# Death Race 2050 - Blu-ray Review



## Mike Edwards (Mar 10, 2011)

[img]http://www.hometheatershack.com/gallery/file.php?n=88426[/img] 
*Title: Death Race 2050* 

*Movie:* :1star:
*Video:* :4stars:
*Audio:* :4.5stars: 
*Extras:* :2stars: 

*HTS Overall Score:*68




[img]http://www.hometheatershack.com/gallery/file.php?n=88434[/img]*Summary*
Roger Corman is a legend among horror fans. He was almost a god back in the pre-90s days where he had produced and directed such horrible hits as “Piranha”, “Black Scorpion”, “Sawbones” and countless other. While he has directed a goodly share of movies in the 60s and 70s, his biggest accomplishments have always been the producing that he has undergone. The man has certainly never stopped working with a grand total of over 400 films to his name (in a producer’s standpoint) and a name that is slapped on the cover of films due to his fame. One of my favorite works of his is the classic “Death Race 2000” starring Sylvester Stallone and David Carradine. A horribly cheesy, but biting, political satire, “Death Race 2000” is one of those schlock fests that you can’t help but love in a low budget piece of garbage way. Sadly it fell out of the public eye many years ago and was only revived when Paul W.S. Anderson decided to remake the film and put Jason Statham as the lead. I’m embarrassed to say that I actually really liked “Death Race”. Statham is a personal favorite action star of mine and the film was reimagined without much of the satire and instead focused on making it a pure action movie. The film did decently enough and actually spawned to DTV sequels starring Luke Goss (which actually weren’t that bad at all really). “Death Race 2050” is actually not a continuation of those remakes, but a direct sequel to the original “Death Race 2000”. Something which piqued my curiosity immediately and had me cooking up the popcorn for a good old fashioned schlocky time. 
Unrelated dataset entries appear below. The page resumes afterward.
/-- R125, R167: the filter entries that the joins take, as address, PREFIX: one PREFIX entry for all sACN groups and the
groups that share its bytes, one entry for each other group. -/
def State.groupEntries (s : State) : List (Nat × Bool) :=
  let sacn := !s.mappedUniverses.isEmpty
  let macs := (s.streamGroups.map groupMac).filter fun m => !(sacn && decide (m / 65536 = 0x01005E7F))
  (if sacn then [(0x01005E7F0000, true)] else []) ++ macs.map fun m => (m, false)

/-- R125: write filter entries 1 to 7 of a port. -/
def State.loadFilters (s : State) (p : Port) (l : List (Nat × Bool)) : State :=
  (List.range 7).foldl (fun s i =>
    match l[i]? with
    | some e =>
      (s.setRegN (Reg.FILT_HI p.index (i + 1)) (e.1 / 2 ^ 32 + 2 ^ 16 + b2n e.2 * 2 ^ 17 + 2 ^ 18)).setRegN
        (Reg.FILT_LO p.index (i + 1)) (e.1 % 2 ^ 32)
    | none => (s.setRegN (Reg.FILT_HI p.index (i + 1)) 0).setRegN (Reg.FILT_LO p.index (i + 1)) 0) s

/-- R125: the groups whose membership a commit changes: joined, left, or joined with other sources. -/
def State.changedGroups (s old : State) : List (List Byte) :=
  let want := s.wantedGroups
  (want.filter fun g => !old.groups.contains g || decide (s.joinSources g ≠ old.joinSources g)) ++
    old.groups.filter fun g => !want.contains g

/-- R125: remember the second report of each change, due 1 s from now. -/
def State.reportTwice (s : State) (changed : List (List Byte)) : State :=
  { s with reports := s.reports.filter (fun r => !changed.contains r.1) ++ changed.map fun g => (g, s.up + 1000000000) }

/-- R125: join and leave groups: each change is reported now and once more 1 s later. -/
def State.syncGroups (s old : State) : State :=
  let l := s.groupEntries
  let changed := s.changedGroups old
  let s := ({ s with groups := s.wantedGroups } : State).reportTwice changed
  let s := ((s.loadFilters .a l).loadFilters .b l).loadFilters .sv (if s.paramOn P.SV_PIXEL_EN then l else [])
  changed.foldl State.sendReport s

/-! ### Commits (R403) -/

/-- R95, R301: a commit of one of these parameters starts a retime when it changes the value. -/
def retimeIds : List Nat :=
  [P.TICK_RATE_N, P.TICK_RATE_M, P.SLOT_COUNT, P.SLOT_WEIGHT 0, P.SLOT_WEIGHT 1, P.SLOT_WEIGHT 2, P.SLOT_WEIGHT 3]

/-- The timing that a commit names: the live timing with the committed values. -/
def State.timingWith (s : State) (recs : List (Nat × List Byte)) : Timing :=
  let v := fun (id : Nat) => match recs.find? fun q => decide (q.1 = id) with
    | some q => beNat q.2
    | none => s.param id
  ⟨v P.TICK_RATE_N, v P.TICK_RATE_M, v P.SLOT_COUNT, v (P.SLOT_WEIGHT 0), v (P.SLOT_WEIGHT 1), v (P.SLOT_WEIGHT 2), v (P.SLOT_WEIGHT 3)⟩

/-- Does the commit change the live value of `id`? -/
def changes (old : State) (recs : List (Nat × List Byte)) (id : Nat) : Bool :=
  recs.any fun q => decide (q.1 = id) && decide (q.2 ≠ old.paramBytes id)

/-- The first and last ID of an array are `lo` and `hi`: does the commit change one of them? -/
def changesIn (old : State) (recs : List (Nat × List Byte)) (lo hi : Nat) : Bool :=
  recs.any fun q => decide (lo ≤ q.1) && decide (q.1 ≤ hi) && decide (q.2 ≠ old.paramBytes q.1)

/-- R81, R403: the values that a commit changes, or leaves, when it starts a retime: a pending retime, which it replaces,
counts as in force (log 104). -/
def State.timingBase (s : State) : State :=
  match s.hearth.retime with
  | some r => s.setTimingParams r.timing
  | none => s

/-- R82, R95, R301: does the commit start a retime? -/
def State.startsRetime (s : State) (recs : List (Nat × List Byte)) : Bool :=
  [P.REFRESH_MIN, P.CAMERA_MODE].any (changes s recs) || retimeIds.any (changes s.timingBase recs)

/-- R126: the static address of a port group. -/
def State.staticIp (s : State) (sv : Bool) : IpState :=
  let g := if sv then 0x0101 else 0x020C
  { addr := BitVec.ofNat 32 (s.param g), mask := BitVec.ofNat 32 (s.param (g + 1)), gw := BitVec.ofNat 32 (s.param (g + 2)) }

/-- R126, R404: the IPv4 source or the static address changed. -/
def State.reloadIp (s : State) (sv : Bool) : State :=
  let p := if sv then Port.sv else Port.a
  s.setIp p (if s.dhcpOn p then {} else s.staticIp sv)

/-- R97: a change of speed, FEC or service mode retrains the port; AUTO starts a search. -/
def State.retrain (s : State) (p : Port) : State := (if (s.mac p).up then s.portDown p else s).restartSearch p

/-- R95: the number of a domain changed: the device leaves the domain for the other one when that is LOCKED, or acquires
anew; a lock that PPS_IN holds stays (R56). -/
def State.renumber (s : State) (second : Bool) : State :=
  if s.hearth.secondActive = second then
    if (s.dom (!second)).st = .locked then (s.switchDomain (!second) 4).setDom second {}
    else if s.hearth.sourcePps then s.setDom second {}
    else (s.setDom second {}).servoUnlock.holdBase
  else s.setDom second {}

/-- R404: a channel that is switched off closes its sessions. -/
def State.closeChannel (s : State) (ch : Chan) : State :=
  (s.ctrl.sessions.filter fun x => decide (x.chan = ch)).foldl State.closeSession s

/-- R553: the entries that a commit starts afresh: those that it enables, and the enabled ones of which it changes a field
other than GROUP_ADDR, CTRL among them. -/
def freshStreams (old new : State) : List Nat :=
  (List.range 64).filter fun i =>
    let a := old.streamCfg i
    let b := new.streamCfg i
    if old.streamEnabled i then decide (a.take 16 ≠ b.take 16) || decide (a.drop 32 ≠ b.drop 32) else new.streamEnabled i

/-- R553: the CANVAS maps that a commit starts afresh, as streams 64 + m (log 20). -/
def freshMaps (old new : State) : List Nat :=
  ((List.range 32).filter fun m =>
    (old.enabled (64 + m) || new.enabled (64 + m)) && decide (old.mapCfg m ≠ new.mapCfg m)).map (64 + ·)

/-- The universes that no map names any longer are no longer tracked. -/
def State.dropUniverses (s : State) : State :=
  { s with ingress := { s.ingress with universes := s.ingress.universes.filter fun u => s.mappedUniverses.contains u.num } }

/-- R232: a change of MASTER_BRIGHTNESS steps or starts a ramp from the value in use. -/
def State.brighten (s : State) : State :=
  let n := s.param P.BRIGHT_RAMP_TICKS
  let v := s.param P.MASTER_BRIGHTNESS
  { s with anvil := { s.anvil with
      brightFrom := s.anvil.bright, brightTo := v, rampN := n, rampK := 0, bright := if n = 0 then v else s.anvil.bright } }

/-- R308: the writes that a change of a strand's rate queues. -/
def State.strandChanged (old s : State) (n : Nat) : State :=
  if old.rateCode n ≠ s.rateCode n ∧ s.isNsp n then s.queueComps n else s

/-- R284: a commit changed the H_BP of an NSP strand. -/
def hBpChanged (old s : State) : Bool := allStrands.any fun n => s.isNsp n && decide (old.hBp n ≠ s.hBp n)

/-- A table over base `d` as the entries by which it differs from base `e`: its content stays. -/
def rebase (d e : Nat → Nat) (m : SMap Nat) : SMap Nat := (List.range 4096).foldl (fun t i => SMap.set e t i (SMap.get d m i)) []

/-- R247: the staging and accepted copies of table `t` keep their entries while its base changes from that of `old`. -/
def State.rebaseCopies (s old : State) (t : Nat) : State :=
  let f := fun (q : Nat × SMap Nat) => if q.1 = t then (t, rebase (old.tableBase t) (s.tableBase t) q.2) else q
  { s with anvil := { s.anvil with stagedTables := s.anvil.stagedTables.map f, acceptedTables := s.anvil.acceptedTables.map f } }

/-- The parameters from which tables 1 and 2 are generated. -/
def State.tableParams (s : State) : State :=
  { s with anvil := { s.anvil with pqWhite := s.param P.PQ_WHITE, hlgGamma := s.param P.HLG_GAMMA } }

/-- R248: table 1 or 2 is generated anew and replaces what was loaded. -/
def State.regenerate (s : State) (t : Nat) : State :=
  ((s.tableParams.rebaseCopies s t).setTableMap t []).raise Ev.TABLE_SWITCH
I could go into much more detail about the history of Roger Corman and the “Death Race” saga, but really all you need to know is that “Death Race 2050” is one of the worst films I have ever seen. This coming from a man who has spent his life watching B and C and even D grade horror films like they’re going out of style. I’ve always liked Roger Corman’s satirical take on things and the goofy way in which he crafts his films, but this is an abomination. I seriously considered pouring bleach in my skull just to try and wash away the memory of ever having watched the movie. Corman and Director E.G. Echternkamp try to make “Death Race 2050” into some sort of political satire that uses elements of Arnie’s “The Running Man” combined with the old “Death Race 2000” theme and some good old fashioned parody. Sadly all but the parody is lost amidst the sea of chaos and destruction, leaving us nothing but “National Lampoon’s Death Race” as the final product.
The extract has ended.